His straw hat and long cloak had been set aside, revealing the figure of a young man with silver hair cascading down his back, eyes of glowing gold dimly lit like dying stars, and a face as sharply sculpted as the night sky itself.
There was no trace of age—only an ancient aura clinging to his presence.
"A thousand years," he whispered.
"At last... time has opened its doors once more."
He moved toward the back wall of the cabin, where shelves overflowed with bottles, dried herbs, tangled roots, and withered blossoms. In the center of the room stood a circular black stone table. Rusty retrieved a small ceramic jug and began laying out the ingredients for the potion.
A Black Wind Bloom from the Eastern Edge, sap from the Arula Tree that drips only beneath a full moon, bone dust of the Thousand-Claw Bird—extinct since the Third Sky Era. And finally, a single drop of his own blood.
His hands moved swiftly but gracefully. A small flame sparked beneath the clay stove, and violet steam began to rise. He whispered an incantation in a language long erased from human memory:
"The flesh torn, not by blade. The soul locked, not by chain. Let roots drink the poison of sorcery… And let the body return to breath."
The potion's vapor twisted into rings in the air, then slowly drifted toward Zhen's body. The mist seeped into his crown, into his wounds, into every open pore.
His body convulsed briefly. His breath—once flowing through his nose—stopped, just for a moment, before returning again, like someone surfacing after drowning in the depths of time. A pale blue light emerged from his chest—the inflamed magic was fighting back.
"You have… a tenant, I see." Rusty simply closed his eyes, continuing to chant under his breath.
A sigil of magic flared to life in Zhen's palm, merging with the firelight and the glow of the potion.

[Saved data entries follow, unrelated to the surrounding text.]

@[simp] theorem setPart_frame (p : Nat) (v : Part) :
    (s.setPart p v).pending = s.pending ∧ (s.setPart p v).free = s.free ∧ (s.setPart p v).out = s.out
      ∧ (s.setPart p v).round = s.round ∧ (s.setPart p v).sump = s.sump ∧ (s.setPart p v).reg = s.reg
      ∧ (s.setPart p v).pegs = s.pegs ∧ (s.setPart p v).waits = s.waits ∧ (s.setPart p v).pegOps = s.pegOps
      ∧ (s.setPart p v).wakes = s.wakes ∧ (s.setPart p v).cores = s.cores ∧ (s.setPart p v).ctx = s.ctx
      ∧ (s.setPart p v).vci = s.vci ∧ (s.setPart p v).hl = s.hl ∧ (s.setPart p v).trc = s.trc ∧ (s.setPart p v).hbm = s.hbm
      ∧ (s.setPart p v).hbmBad = s.hbmBad ∧ (s.setPart p v).hctl = s.hctl ∧ (s.setPart p v).slice = s.slice
      ∧ (s.setPart p v).useNo = s.useNo ∧ (s.setPart p v).tokens = s.tokens ∧ (s.setPart p v).short = s.short
      ∧ (s.setPart p v).thr = s.thr ∧ (s.setPart p v).coh = s.coh ∧ (s.setPart p v).xl = s.xl ∧ (s.setPart p v).dc = s.dc
      ∧ (s.setPart p v).lists = s.lists ∧ (s.setPart p v).nextList = s.nextList ∧ (s.setPart p v).lbytes = s.lbytes
      ∧ (s.setPart p v).lodes = s.lodes ∧ (s.setPart p v).fab = s.fab ∧ (s.setPart p v).due = s.due
      ∧ (s.setPart p v).heron = s.heron ∧ (s.setPart p v).rst = s.rst ∧ (s.setPart p v).sedge = s.sedge
      ∧ (s.setPart p v).tap = s.tap ∧ (s.setPart p v).pins = s.pins := by
  and_intros <;> rfl

@[simp] theorem setTok_frame (b n : Nat) :
    (s.setTok b n).pending = s.pending ∧ (s.setTok b n).free = s.free ∧ (s.setTok b n).out = s.out
      ∧ (s.setTok b n).round = s.round ∧ (s.setTok b n).sump = s.sump ∧ (s.setTok b n).reg = s.reg ∧ (s.setTok b n).pegs = s.pegs
      ∧ (s.setTok b n).waits = s.waits ∧ (s.setTok b n).pegOps = s.pegOps ∧ (s.setTok b n).wakes = s.wakes
      ∧ (s.setTok b n).cores = s.cores ∧ (s.setTok b n).ctx = s.ctx ∧ (s.setTok b n).vci = s.vci ∧ (s.setTok b n).hl = s.hl
      ∧ (s.setTok b n).parts = s.parts ∧ (s.setTok b n).trc = s.trc ∧ (s.setTok b n).hbm = s.hbm ∧ (s.setTok b n).hbmBad = s.hbmBad
      ∧ (s.setTok b n).hctl = s.hctl ∧ (s.setTok b n).slice = s.slice ∧ (s.setTok b n).useNo = s.useNo
      ∧ (s.setTok b n).short = s.short ∧ (s.setTok b n).thr = s.thr ∧ (s.setTok b n).coh = s.coh ∧ (s.setTok b n).xl = s.xl
      ∧ (s.setTok b n).dc = s.dc ∧ (s.setTok b n).lists = s.lists ∧ (s.setTok b n).nextList = s.nextList
      ∧ (s.setTok b n).lbytes = s.lbytes ∧ (s.setTok b n).lodes = s.lodes ∧ (s.setTok b n).fab = s.fab ∧ (s.setTok b n).due = s.due
      ∧ (s.setTok b n).heron = s.heron ∧ (s.setTok b n).rst = s.rst ∧ (s.setTok b n).sedge = s.sedge ∧ (s.setTok b n).tap = s.tap
      ∧ (s.setTok b n).pins = s.pins := by
  and_intros <;> rfl

@[simp] theorem spoilHalf_frame (h : Nat) (b : Bool) :
    (s.spoilHalf h b).pending = s.pending ∧ (s.spoilHalf h b).free = s.free ∧ (s.spoilHalf h b).out = s.out
      ∧ (s.spoilHalf h b).round = s.round ∧ (s.spoilHalf h b).sump = s.sump ∧ (s.spoilHalf h b).reg = s.reg
      ∧ (s.spoilHalf h b).pegs = s.pegs ∧ (s.spoilHalf h b).waits = s.waits ∧ (s.spoilHalf h b).pegOps = s.pegOps
      ∧ (s.spoilHalf h b).wakes = s.wakes ∧ (s.spoilHalf h b).cores = s.cores ∧ (s.spoilHalf h b).ctx = s.ctx
      ∧ (s.spoilHalf h b).vci = s.vci ∧ (s.spoilHalf h b).hl = s.hl ∧ (s.spoilHalf h b).parts = s.parts
      ∧ (s.spoilHalf h b).trc = s.trc ∧ (s.spoilHalf h b).hbm = s.hbm ∧ (s.spoilHalf h b).hctl = s.hctl
      ∧ (s.spoilHalf h b).slice = s.slice ∧ (s.spoilHalf h b).useNo = s.useNo ∧ (s.spoilHalf h b).tokens = s.tokens
      ∧ (s.spoilHalf h b).short = s.short ∧ (s.spoilHalf h b).thr = s.thr ∧ (s.spoilHalf h b).coh = s.coh
      ∧ (s.spoilHalf h b).xl = s.xl ∧ (s.spoilHalf h b).dc = s.dc ∧ (s.spoilHalf h b).lists = s.lists
      ∧ (s.spoilHalf h b).nextList = s.nextList ∧ (s.spoilHalf h b).lbytes = s.lbytes ∧ (s.spoilHalf h b).lodes = s.lodes
      ∧ (s.spoilHalf h b).fab = s.fab ∧ (s.spoilHalf h b).due = s.due ∧ (s.spoilHalf h b).heron = s.heron
      ∧ (s.spoilHalf h b).rst = s.rst ∧ (s.spoilHalf h b).sedge = s.sedge ∧ (s.spoilHalf h b).tap = s.tap
      ∧ (s.spoilHalf h b).pins = s.pins := by
  and_intros <;> rfl

@[simp] theorem setSq_frame (q : Nat) (r : Sq) :
    (s.setSq q r).pending = s.pending ∧ (s.setSq q r).free = s.free ∧ (s.setSq q r).out = s.out ∧ (s.setSq q r).round = s.round
      ∧ (s.setSq q r).sump = s.sump ∧ (s.setSq q r).reg = s.reg ∧ (s.setSq q r).pegs = s.pegs ∧ (s.setSq q r).waits = s.waits
      ∧ (s.setSq q r).pegOps = s.pegOps ∧ (s.setSq q r).wakes = s.wakes ∧ (s.setSq q r).cores = s.cores ∧ (s.setSq q r).ctx = s.ctx
      ∧ (s.setSq q r).hl = s.hl ∧ (s.setSq q r).parts = s.parts ∧ (s.setSq q r).trc = s.trc ∧ (s.setSq q r).hbm = s.hbm
      ∧ (s.setSq q r).hbmBad = s.hbmBad ∧ (s.setSq q r).hctl = s.hctl ∧ (s.setSq q r).slice = s.slice
      ∧ (s.setSq q r).useNo = s.useNo ∧ (s.setSq q r).tokens = s.tokens ∧ (s.setSq q r).short = s.short ∧ (s.setSq q r).thr = s.thr
      ∧ (s.setSq q r).coh = s.coh ∧ (s.setSq q r).xl = s.xl ∧ (s.setSq q r).dc = s.dc ∧ (s.setSq q r).lists = s.lists
      ∧ (s.setSq q r).nextList = s.nextList ∧ (s.setSq q r).lbytes = s.lbytes ∧ (s.setSq q r).lodes = s.lodes
      ∧ (s.setSq q r).fab = s.fab ∧ (s.setSq q r).due = s.due ∧ (s.setSq q r).heron = s.heron ∧ (s.setSq q r).rst = s.rst
      ∧ (s.setSq q r).sedge = s.sedge ∧ (s.setSq q r).tap = s.tap ∧ (s.setSq q r).pins = s.pins := by
  and_intros <;> rfl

The wind began to spiral within the cabin. Bottles trembled. Dried leaves rose and danced, as if to welcome a soul returning home.
Zhen gritted his teeth, breath suddenly vanishing, his body seizing once more—but Rusty stepped forward and placed a hand on his forehead.
"Shh. You only need to receive it. I've waited too long to let you slip away now."
In mere seconds, the magical light faded, swallowed as if by the earth itself.
Zhen's breath returned to normal, this time lighter, steadier.
His body still frail, but the raging magic within his soul had vanished.
"Sadly, the world appears cruel through your eyes," Rusty murmured as he sat down slowly, gazing at the young man with a sorrowful tenderness.
He turned toward a small potted flower in the corner of the cabin—the Timebloom—a rare blossom that only opened when destiny resumed its course.
And that night, for the first time in a thousand years, Rusty's Timebloom glowed softly—until dawn.